I also tried to use "libata.force=1:1.5G" to artificially slow down the wire speed and this seems to make those errors appear less often, while also slowing down the disk noticeably.

Anything else I should or can try?
Comment 2 Jens 2015-02-25 21:13:49 UTC
Closing. It was a bad disk after all - Linux was right in spitting countless errors at me :-(
Comment 3 Jens 2015-04-12 07:50:48 UTC
I have to reopen this bug. Even with 4.0.0-rc7 (freedesktop git checkout as of yesterday), after changing cabling, replacing the disk itself, changing the harddisk position inside the PC case and retrying all of the above again, I still get these timeout errors with all consequences (filesystem being corrupt, remounted read-only, etc) when copying large amounts of data.
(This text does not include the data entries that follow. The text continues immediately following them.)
/-- A part is the same in two states. -/
def Part.same (s t : State) : Part → Prop
  | .queue => t.pending = s.pending
  | .inputs => t.inputs = s.inputs
  | .setup => t.sl = s.sl
  | .station => t.pc.station = s.pc.station
  | .phase => t.pc.phase = s.pc.phase ∧ t.pc.inHand = s.pc.inHand ∧ t.pc.order = s.pc.order
  | .generation => t.pc.gen = s.pc.gen
  | .transfer => t.pc.transfer = s.pc.transfer
  | .flags => t.pc.ready = s.pc.ready ∧ t.pc.path = s.pc.path ∧ t.pc.closed = s.pc.closed ∧ t.tu.cause = s.tu.cause
  | .roster => t.sr = s.sr
  | .requests => t.rh = s.rh
  | .tripRecord => t.tu.firstOut = s.tu.firstOut ∧ t.tu.latched = s.tu.latched ∧ t.tu.named = s.tu.named
  | .profile => t.tu.mask = s.tu.mask
  | .timers => t.tu.overfill = s.tu.overfill ∧ t.tu.surge = s.tu.surge ∧ t.tu.leak = s.tu.leak
      ∧ t.tu.surgeQualified = s.tu.surgeQualified ∧ t.tu.leakQualified = s.tu.leakQualified
  | .alarms => t.an = s.an
  | .channels => t.vp.channels = s.vp.channels ∧ t.vp.holdOff = s.vp.holdOff ∧ t.vp.holdOffTimer = s.vp.holdOffTimer
  | .pump => t.vp.pump = s.vp.pump ∧ t.vp.feedback = s.vp.feedback ∧ t.vp.stopTimer = s.vp.stopTimer
      ∧ t.vp.pumpRun = s.vp.pumpRun ∧ t.vp.rateLow = s.vp.rateLow
  | .readings => t.hw.chans = s.hw.chans
  | .levels => t.hw.surgeThreshold = s.hw.surgeThreshold ∧ t.hw.hardLimit = s.hw.hardLimit
      ∧ t.hw.settleLevel = s.hw.settleLevel
  | .scan => t.hw.slot = s.hw.slot ∧ t.hw.setTimer = s.hw.setTimer
  | .pressure => t.hw.hardCount = s.hw.hardCount ∧ t.hw.excursion = s.hw.excursion
      ∧ t.hw.allowance = s.hw.allowance ∧ t.hw.relax = s.hw.relax ∧ t.hw.surgeCond = s.hw.surgeCond
  | .leak => t.hw.leakCond = s.hw.leakCond
  | .tanks => t.ow = s.ow
  | .residual => t.mr.residual = s.mr.residual
  | .stray => t.mr.stray = s.mr.stray
  | .meter => t.mr.window = s.mr.window ∧ t.mr.windowLitres = s.mr.windowLitres ∧ t.mr.lastRate = s.mr.lastRate
      ∧ t.mr.startFlow = s.mr.startFlow ∧ t.mr.startLimit = s.mr.startLimit ∧ t.mr.zeroCount = s.mr.zeroCount
      ∧ t.mr.cap = s.mr.cap ∧ t.mr.belowCount = s.mr.belowCount
  | .record => t.mr.record = s.mr.record
  | .receive => t.lc.line = s.lc.line ∧ t.lc.idle = s.lc.idle ∧ t.lc.assembly = s.lc.assembly
      ∧ t.lc.check = s.lc.check ∧ t.lc.delivery = s.lc.delivery
  | .heartbeat => t.lc.heartbeat = s.lc.heartbeat
  | .frames => t.lc.trip = s.lc.trip ∧ t.lc.answer = s.lc.answer ∧ t.lc.request = s.lc.request
      ∧ t.lc.status = s.lc.status ∧ t.lc.attempt = s.lc.attempt
  | .panelLine => t.pp.buffer = s.pp.buffer ∧ t.pp.overlong = s.pp.overlong
  | .reportMask => t.pp.mask = s.pp.mask
  | .reports => t.pp.queue = s.pp.queue ∧ t.pp.lost = s.pp.lost
  | .draws => t.draws = s.draws

/-- The frame of a change: every part that is not named is the same before and after. -/
def Frame (changed : List Part) (s t : State) : Prop := ∀ p : Part, p ∉ changed → p.same s t

/-- The parts that the facts evaluated at every change belong to: flags, timers, alarms, the STATUS they ask for, and the
events they give. -/
def watchParts : List Part := [.flags, .timers, .alarms, .frames, .reports]

/-- The parts that a change of phase, with everything it sets off, may touch. -/
def cascadeParts : List Part :=
  watchParts ++ [.phase, .tripRecord, .channels, .pump, .scan, .pressure, .tanks, .meter, .record]

/-- Nothing but EVENTs has joined the report queue, at its end. -/
def EventsOnly (s t : State) : Prop := ∃ l : List Queued, t.pp.queue = s.pp.queue ++ l ∧ l.all Queued.isEvent = true

/-- The newest report of the queue (R202). -/
def NewestReport (s : State) (r : Report) : Prop := ∃ (l : List Queued) (m : Bool), s.pp.queue = l ++ [⟨r, m⟩]

/-- R201, R202: an EVENT handed over, from `p` to `q`: discarded where its class is off, placed at the end where the queue
holds fewer than 8 reports, with the LOST mark where it is the first to begin after a loss, lost otherwise. -/
structure EventPlaced (p q : PanelPort) (e : Event) : Prop where
  masked : p.mask.has e.cls = false → q = p
  room : p.mask.has e.cls = true → p.queue.length < 8 →
    q = { p with queue := p.queue ++ [⟨.event e, p.queue.isEmpty && p.lost⟩], lost := !p.queue.isEmpty && p.lost }
  lost : p.mask.has e.cls = true → 8 ≤ p.queue.length → q = { p with lost := true }

/-- R202: an ANSWER or DATA report handed over, from `p` to `q`: placed at the end, in a full queue in place of the newest
EVENT `e` other than the one being sent, which is lost. -/
structure ReplyPlaced (p q : PanelPort) (r : Report) : Prop where
  room : p.queue.length < 8 →
    q = { p with queue := p.queue ++ [⟨r, p.queue.isEmpty && p.lost⟩], lost := !p.queue.isEmpty && p.lost }
  full : 8 ≤ p.queue.length → ∀ sending before e after, p.queue = sending :: (before ++ e :: after) →
    e.isEvent = true → (∀ x ∈ after, x.isEvent = false) →
    q = { p with queue := sending :: (before ++ after ++ [⟨r, false⟩]), lost := true }

/-- R202: a full queue holds an EVENT other than the report being sent. -/
def HoldsWaitingEvent (p : PanelPort) : Prop :=
  ∃ sending before e after, p.queue = sending :: (before ++ e :: after) ∧ e.isEvent = true
    ∧ ∀ x ∈ after, x.isEvent = false

/-- The panel command of a request kind (R47). -/
def ReqKind.command (k : ReqKind) (q r : Nat) : Instr :=
  match k with
  | .nominate => .nominate q r
  | .start => .start
  | .pause => .pause
  | .resume => .resume
  | .stop => .stop
  | .reset => .reset
  | .endack => .endack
The new disk is - according to SMART - perfectly OK and works as long as I do not copy large amounts of data (roughly for up to 30 minutes). In the syslog output, I can detect no references to hardware errors - only timeouts. This might be due to the "shingled tracks" of this disk, which require rewriting adjacent tracks after write processes, which might cause the timeouts on the OS side (but that's just a guess).

Anything else I can try? Is there a way to increase the DMA timeout values so the OS waits longer? 

Here is my hardware again:

00:1f.2 SATA controller: Intel Corporation 8 Series/C220 Series Chipset Family 6-port SATA Controller 1 [AHCI mode] (rev 05) (prog-if 01 [AHCI 1.0])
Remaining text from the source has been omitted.